Она говорила об этом с некоторой долей неприязни, и казалось, что у нее какой-то комплекс на этот разряд беспроблемных мужчин. Она всегда обвиняла их в пустоцветстве и эгоизме.

— Давно пишешь? — поинтересовался он.

— Сравнительно. Но только в крайних случаях. Поэзия, ты же знаешь, она, как полоса для спецмашин. Только для несчастий и бед. Неспроста критики веками просят не занимать ее попусту, без надобности.

— Ты не пыталась опубликовать их в каком-нибудь…

— Нет! — перебила она его. — Все равно их не напечатают. Они слишком интимны, в них не хватает гражданственности.
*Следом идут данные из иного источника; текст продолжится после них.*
/-- HDLC_FRAME: the Geode is the secondary station; in FLOOD it passes no frame upward (R372 to R375). -/
def hdlcFrame (m : HdlcMsg) (s : State) : State :=
  match m with
  | .connect => ox1Reply (s.geo' (fun g => { g with ox1 := 2 })) 0 0
  | .disconnect => ox1Reply (s.geo' dropLink) 0 0
  | .associate sap ok => hdlcAssociate sap ok s
  | .release sap => ox1Reply (s.geo' (dropSap sap)) sap 0
  | .get sap o => hdlcGet sap o s
  | .set sap o val => hdlcSet sap o val s
  | .image sap v n good => hdlcImage sap v n good s
  | .activate sap k => hdlcActivate sap k s
  | .other sap => ox1Reply s sap (if s.geo.assoc sap then 2 else 3)

/-- HDLC_FRAME; after a sign-on the link takes a set-up, and once set up every frame. -/
def execHdlcFrame (m : HdlcMsg) (s : State) : Outcome :=
  done s (fun s => guardS (s.geo.on && !s.geo.flood && (s.geo.ox1 == 2 || (s.geo.ox1 == 1 && m == .connect)))
    (fun s => hdlcFrame m (s.geo' (fun g => { g with ox1At := g.now }))) s)

/-- SAP_LOCK_END: ten minutes after the lock (R374). -/
def execSapLockEnd (sap : Nat) (s : State) : Outcome :=
  done s (fun s => match tget s.geo.locked sap with
    | some t => guardS (s.geo.on && t ≤ s.geo.now) (fun s => s.geo' (fun g => { g with locked := terase g.locked sap })) s
    | none => s)

/-- COVER_OPENED (R370). -/
def execCoverOpened (s : State) : Outcome := done s (fun s => guardS s.geo.on (fun s => s.geo' (fun g => g.legal 0x0050)) s)

/-! ### Saves, power loss and temperature (R378 to R380) -/

/-- A save of the accumulators, counts and readings not yet signed (R378, R379). -/
def Geode.save (g : Geode) (n : Nat) (pf : Bool) : Save :=
  { seq := n, pf := pf, time := g.now, acc := tmap g.cirs (fun _ c => c.acc), counts := tmap g.pulses (fun _ p => p.count), rseq := g.rseq,
    pend := g.pend.filter (fun r => r.latch.isSome) }

/-- Sequence number of a slot; 0 for a slot without a valid save. -/
def saveSeq (o : Option Save) : Nat := (o.map (·.seq)).getD 0

/-- A save goes into the slot of the older save, so that saves alternate; a save that is interrupted leaves its slot without a valid save (R378). -/
def makeSave (pf ok : Bool) (g : Geode) : Geode :=
  let a := saveSeq g.saves.1
  let b := saveSeq g.saves.2
  let new := if ok then some (g.save (max a b + 1) pf) else none
  { g with saves := if a ≤ b then (new, g.saves.2) else (g.saves.1, new) }

/-- GEODE_SAVE (R378): once per second. -/
def execGeodeSave (s : State) : Outcome :=
  done s (fun s => guardS (s.geo.on && s.geo.savedAt + 1000000000 ≤ s.geo.now)
    (fun s => s.geo' (fun g => { makeSave false true g with savedAt := g.now })) s)

/-- GEODE_POWER_FAIL: the final save, marked PF, which `ok` says whether it completes (R378). -/
def execGeodePowerFail (ok : Bool) (s : State) : Outcome :=
  done s (fun s => guardS (s.geo.on && s.geo.failing.isNone) (fun s => s.geo' (fun g => { (makeSave true ok g) with failing := some g.now })) s)

/-- GEODE_LINE_RETURN within hold-up: SUPPLY_INTERRUPTION with the duration in ms (R370, R378). -/
def execGeodeLineReturn (ms : Nat) (s : State) : Outcome :=
  done s (fun s => guardS (s.geo.on && s.geo.failing.isSome) (fun s => s.geo' (fun g => { g with failing := none }.legal 0x0002 (beBytes 4 ms))) s)

/-- The Geode stops: what FRAM and flash hold stays (R361, R378). -/
def geodeStop (g : Geode) : Geode :=
  { g with
    on := false, failing := none, sync := 0, run := (0, 0), narrow := 0, suspended := none, cirs := [], phases := [], t1 := [], frec := none, pulses := [],
    sent := none, pend := [], hot := 0, cool := none, ox1 := 0, saps := [], flood := false, floods := 0, authFail := 0, missed := 0, hintIgn := 0, glitch := 0,
    evs := [], outR := [], reqs := [], wave := [], waveDone := [], wire := none,
    staged := none, image := none, gone := 0, ox1At := 0, savedAt := 0 }

/-- GEODE_HOLDUP_END (R378). -/
def execGeodeHoldupEnd (s : State) : Outcome :=
  done s (fun s => guardS (s.geo.on && s.geo.failing.isSome) (fun s => s.geo' geodeStop) s)

/-- The valid save of the higher sequence number (R379). -/
def Geode.lastSave (g : Geode) : Option Save := if saveSeq g.saves.1 ≥ saveSeq g.saves.2 then g.saves.1 else g.saves.2

/-- Metering resumes from a save (R379). -/
def fromSave (v : Save) (g : Geode) : Geode :=
  { g with cirs := tmap v.acc (fun _ a => { acc := a }), pulses := tmap v.counts (fun _ n => { count := n }) }

/-- A start of the Geode (R377, R379): from its latest valid save; after a failed final save SAVE_INCOMPLETE comes first; a change that had not
resumed ends as R377 states; the readings held in a PF save are signed late. -/
def geodeStart (g : Geode) : Geode :=
  let v := g.lastSave
  let g := { g with on := true }
  let g := match v with
    | some v => fromSave v g
    | none => g
  let g := match v with
    | some v => if v.pf then g else g.legal 0x0003 (beBytes 8 v.time ++ beBytes 4 1000)
    | none => g
  let g := g.legal 0x0001 (beBytes 8 ((v.map (·.time)).getD 0))
  let g := match g.act with
    | some a => match a.e0, a.fw with
      | some _, some f => firmwareRevert f.1 g
      | _, _ => g
    | none => g
  let g := { g with act := none, paused := false }
  match v with
  | some v => if v.pf then v.pend.foldl (fun g r => match r.latch with
      | some l => if g.readings.any (fun x => x.seq == l.seq) then g else keepReading (signReading { r with late := true } l) g
      | none => g) g else g
  | none => g

/-- GEODE_START. -/
def execGeodeStart (s : State) : Outcome := done s (fun s => guardS (!s.geo.on) (fun s => s.geo' geodeStart) s)

/-- A temperature reading in 1/16 degree (R380): the second in a row at or above 105 °C saves and stops accumulation. -/
def tempRead (t : Int) (g : Geode) : Geode :=
  let hot := if t ≥ 1680 then g.hot + 1 else 0
  let cool := if t < 1600 then (match g.cool with | some x => some x | none => some g.now) else none
  let g := { g with temp := t, hot := min hot 2, cool := cool }
  if hot ≥ 2 && g.suspended.isNone then
    { (makeSave false true g) with suspended := some g.now }.legal 0x0020 (beIntBytes 2 t)
  else g

/-- GEODE_TEMP_READ. -/
def execGeodeTempRead (t : Int) (s : State) : Outcome := done s (fun s => guardS s.geo.on (fun s => s.geo' (tempRead t)) s)

/-- GEODE_TEMP_RESUME: below 100 °C for 60 s (R380); METROLOGY_RESUMED with the length in s. -/
def execGeodeTempResume (s : State) : Outcome :=
  done s (fun s => match s.geo.suspended, s.geo.cool with
    | some t0, some c => guardS (s.geo.on && c + 60000000000 ≤ s.geo.now) (fun s => s.geo' (fun g =>
        { cutCycles g.now g with suspended := none }.legal 0x0021 (beBytes 4 ((g.now - t0) / 1000000000)))) s
    | _, _ => s)

end Sys2Proof.Machine
end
Реша вменил себе в обязанность прогуливаться с Ириной каждый день. Она потихоньку набиралась сил и удивлялась всему, словно видела в первый раз. Это пугало Решу, не давало покоя.

Как-то навстречу им попалась девчушка, вся конопатая. Она шла по отраженному в лужах небу и держала в руках скрипку, да так крепко и уверенно, что казалось, мир расцветет с ней буквально в несколько дней. Ирина заплакала, глядя ей вслед.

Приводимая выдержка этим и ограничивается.